Action item:
Repeat the listing that follows exactly, please.
**** Available data
/-- The port serves all that it holds, oldest first. -/
def State.dsSettle (i : Nat) : Nat → State → State
  | 0, s => s
  | f + 1, s => if (s.cluster i).dsq.isEmpty then s else State.dsSettle i f (s.dsServeAt i 0 [])

/-- A granule that the transit engine reads from its own column (R265, R316): its request is served after all that the port held before it. -/
def State.dsTeRead (s : State) (i off : Nat) : (List Byte × Bool) × State :=
  let r := (State.dsSettle i 64 s).dsRead i off []
  ((r.1.1, r.1.2.1), r.2)

/-- DS_SCRUB (R268): served only when nothing else is queued; an uncorrectable granule is stored poisoned. -/
def execDsScrub (c : ClusterId) (flips : List (Nat × Byte)) (s : State) : Host.Outcome State Fault Refusal :=
  let cl := s.cluster c.val
  if s.runs c.val = false ∨ cl.rd DS_CTRL_SCRUB_EN = 0 ∨ cl.dsq ≠ [] ∨ cl.dsBlock ≠ 0 then .next s
  else
    let pos := cl.rd DS_SCRUB_POS_GRAN
    let r := s.dsRead c.val (64 * pos) flips
    let s1 := if r.1.2.2 then (r.2.dsStore c.val (64 * pos) r.1.1 true).modCluster c.val (fun k => k.wr DS_EVENT_SCRUB_UE 1) else r.2
    .next (s1.modCluster c.val (fun k => k.wr DS_SCRUB_POS_GRAN ((pos + 1) % dsGranules)))

/-- DS_REFRESH (R269, R271, R83): one refresh command of a column, while VT and VD, core and pump, are up; the columns of occulted clusters are not refreshed,
and a parked region debits none. The column is blocked for 350 ns, which are 700 TCLK at 2.0 GHz and 350 at 1.0 GHz (R55); they go by with ALMANAC_DEBIT's TCLK
(log entry 2). -/
def execDsRefresh (c : ClusterId) (s : State) : Host.Outcome State Fault Refusal :=
  let r := regionOf c.val
  let g := s.region r
  let ok := g.rd PWR_STATUS_RAIL_OK
  if s.enabled c.val = false ∨ (ok.testBit 1 && ok.testBit 3 && ok.testBit 4) = false then .next s
  else
    let s1 := s.setCluster c.val { s.cluster c.val with dsOpen := [], dsAct := [], dsBlock := if g.rd TRC_CTRL_HALF = 1 then 350 else 700 }
    let s2 := s1.modRegion r (fun h => h.count DS_RREF_CNT_CNT 1)
    .next (if g.power = 4 then s2 else s2.debit c.val 12 1)

/-! ## Refresh mode (R270) -/

/-- The mode that the hottest reading gives, a mode falling only 3 °C below its boundary (R270). -/
def refreshMode (mode hot : Nat) : Nat :=
  if 95 < hot ∨ (mode = 2 ∧ 92 < hot) then 2 else if 85 < hot ∨ (1 ≤ mode ∧ 82 < hot) then 1 else 0

/-- STORE_SENSOR_CONVERSION (R270, R290): the four store-wafer readings of a region in whole degrees, none where a sensor does not convert. -/
def execStoreSensorConversion (r : RegionId) (degrees : List (Option Nat)) (s : State) : Host.Outcome State Fault Refusal :=
  let g := s.region r.val
  let bad := (List.range 4).any (fun w => (degrees.getD w none).isNone)
  let at_ := fun (w : Nat) => match degrees.getD w none with | some d => d % 256 | none => g.rd (if w = 0 then THM_STORE_W0 else if w = 1 then THM_STORE_W1 else if w = 2 then THM_STORE_W2 else THM_STORE_W3)
  let hot := max (max (at_ 0) (at_ 1)) (max (at_ 2) (at_ 3))
  let old := g.rd DS_RREF_STATUS_MODE
  let mode := if bad then 2 else refreshMode old hot
  let g1 := (((g.wr THM_STORE_W0 (at_ 0)).wr THM_STORE_W1 (at_ 1)).wr THM_STORE_W2 (at_ 2)).wr THM_STORE_W3 (at_ 3)
  let g2 := ((g1.wr DS_RREF_STATUS_MODE mode).wr DS_RREF_STATUS_TEMP hot).wr DS_RREF_STATUS_SENSOR_ERR (if bad then 1 else 0)
  let s1 := s.setRegion r.val { g2 with throttled := g2.throttled || mode == 2 }
  if mode = 2 ∧ old ≠ 2 then
    .next (((clustersOf r.val).foldl (fun t i => t.modCluster i (fun c => c.wr DS_EVENT_THROTTLE 1)) s1).hifEvent 3)
  else .next s1

/-! ## Staged contributions (R234, R235, R316) -/

/-- The address that stands for a block of the deep store in the staging buffer. -/
def stageDs : Nat := 2 ^ 30

/-- The contributions of one block are applied: of cluster memory, or of the column. -/
def State.applyAny (s : State) (i addr : Nat) (ds : List DEntry) : State :=
  if addr < stageDs then s.applyBlock i addr ds
  else
    let off := addr - stageDs
    let r := s.dsTeRead i off
    let bs := ds.foldl (fun b d => addInto d.kind 64 b d.data d.mask) r.1.1
    (r.2.dsTouch i off).dsStore i off bs (r.1.2 || ds.any (fun d => d.poison))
********
Exercise answer:
/-- The port serves all that it holds, oldest first. -/
def State.dsSettle (i : Nat) : Nat → State → State
  | 0, s => s
  | f + 1, s => if (s.cluster i).dsq.isEmpty then s else State.dsSettle i f (s.dsServeAt i 0 [])

/-- A granule that the transit engine reads from its own column (R265, R316): its request is served after all that the port held before it. -/
def State.dsTeRead (s : State) (i off : Nat) : (List Byte × Bool) × State :=
  let r := (State.dsSettle i 64 s).dsRead i off []
  ((r.1.1, r.1.2.1), r.2)

/-- DS_SCRUB (R268): served only when nothing else is queued; an uncorrectable granule is stored poisoned. -/
def execDsScrub (c : ClusterId) (flips : List (Nat × Byte)) (s : State) : Host.Outcome State Fault Refusal :=
  let cl := s.cluster c.val
  if s.runs c.val = false ∨ cl.rd DS_CTRL_SCRUB_EN = 0 ∨ cl.dsq ≠ [] ∨ cl.dsBlock ≠ 0 then .next s
  else
    let pos := cl.rd DS_SCRUB_POS_GRAN
    let r := s.dsRead c.val (64 * pos) flips
    let s1 := if r.1.2.2 then (r.2.dsStore c.val (64 * pos) r.1.1 true).modCluster c.val (fun k => k.wr DS_EVENT_SCRUB_UE 1) else r.2
    .next (s1.modCluster c.val (fun k => k.wr DS_SCRUB_POS_GRAN ((pos + 1) % dsGranules)))

/-- DS_REFRESH (R269, R271, R83): one refresh command of a column, while VT and VD, core and pump, are up; the columns of occulted clusters are not refreshed,
and a parked region debits none. The column is blocked for 350 ns, which are 700 TCLK at 2.0 GHz and 350 at 1.0 GHz (R55); they go by with ALMANAC_DEBIT's TCLK
(log entry 2). -/
def execDsRefresh (c : ClusterId) (s : State) : Host.Outcome State Fault Refusal :=
  let r := regionOf c.val
  let g := s.region r
  let ok := g.rd PWR_STATUS_RAIL_OK
  if s.enabled c.val = false ∨ (ok.testBit 1 && ok.testBit 3 && ok.testBit 4) = false then .next s
  else
    let s1 := s.setCluster c.val { s.cluster c.val with dsOpen := [], dsAct := [], dsBlock := if g.rd TRC_CTRL_HALF = 1 then 350 else 700 }
    let s2 := s1.modRegion r (fun h => h.count DS_RREF_CNT_CNT 1)
    .next (if g.power = 4 then s2 else s2.debit c.val 12 1)

/-! ## Refresh mode (R270) -/

/-- The mode that the hottest reading gives, a mode falling only 3 °C below its boundary (R270). -/
def refreshMode (mode hot : Nat) : Nat :=
  if 95 < hot ∨ (mode = 2 ∧ 92 < hot) then 2 else if 85 < hot ∨ (1 ≤ mode ∧ 82 < hot) then 1 else 0

/-- STORE_SENSOR_CONVERSION (R270, R290): the four store-wafer readings of a region in whole degrees, none where a sensor does not convert. -/
def execStoreSensorConversion (r : RegionId) (degrees : List (Option Nat)) (s : State) : Host.Outcome State Fault Refusal :=
  let g := s.region r.val
  let bad := (List.range 4).any (fun w => (degrees.getD w none).isNone)
  let at_ := fun (w : Nat) => match degrees.getD w none with | some d => d % 256 | none => g.rd (if w = 0 then THM_STORE_W0 else if w = 1 then THM_STORE_W1 else if w = 2 then THM_STORE_W2 else THM_STORE_W3)
  let hot := max (max (at_ 0) (at_ 1)) (max (at_ 2) (at_ 3))
  let old := g.rd DS_RREF_STATUS_MODE
  let mode := if bad then 2 else refreshMode old hot
  let g1 := (((g.wr THM_STORE_W0 (at_ 0)).wr THM_STORE_W1 (at_ 1)).wr THM_STORE_W2 (at_ 2)).wr THM_STORE_W3 (at_ 3)
  let g2 := ((g1.wr DS_RREF_STATUS_MODE mode).wr DS_RREF_STATUS_TEMP hot).wr DS_RREF_STATUS_SENSOR_ERR (if bad then 1 else 0)
  let s1 := s.setRegion r.val { g2 with throttled := g2.throttled || mode == 2 }
  if mode = 2 ∧ old ≠ 2 then
    .next (((clustersOf r.val).foldl (fun t i => t.modCluster i (fun c => c.wr DS_EVENT_THROTTLE 1)) s1).hifEvent 3)
  else .next s1

/-! ## Staged contributions (R234, R235, R316) -/

/-- The address that stands for a block of the deep store in the staging buffer. -/
def stageDs : Nat := 2 ^ 30

/-- The contributions of one block are applied: of cluster memory, or of the column. -/
def State.applyAny (s : State) (i addr : Nat) (ds : List DEntry) : State :=
  if addr < stageDs then s.applyBlock i addr ds
  else
    let off := addr - stageDs
    let r := s.dsTeRead i off
    let bs := ds.foldl (fun b d => addInto d.kind 64 b d.data d.mask) r.1.1
    (r.2.dsTouch i off).dsStore i off bs (r.1.2 || ds.any (fun d => d.poison))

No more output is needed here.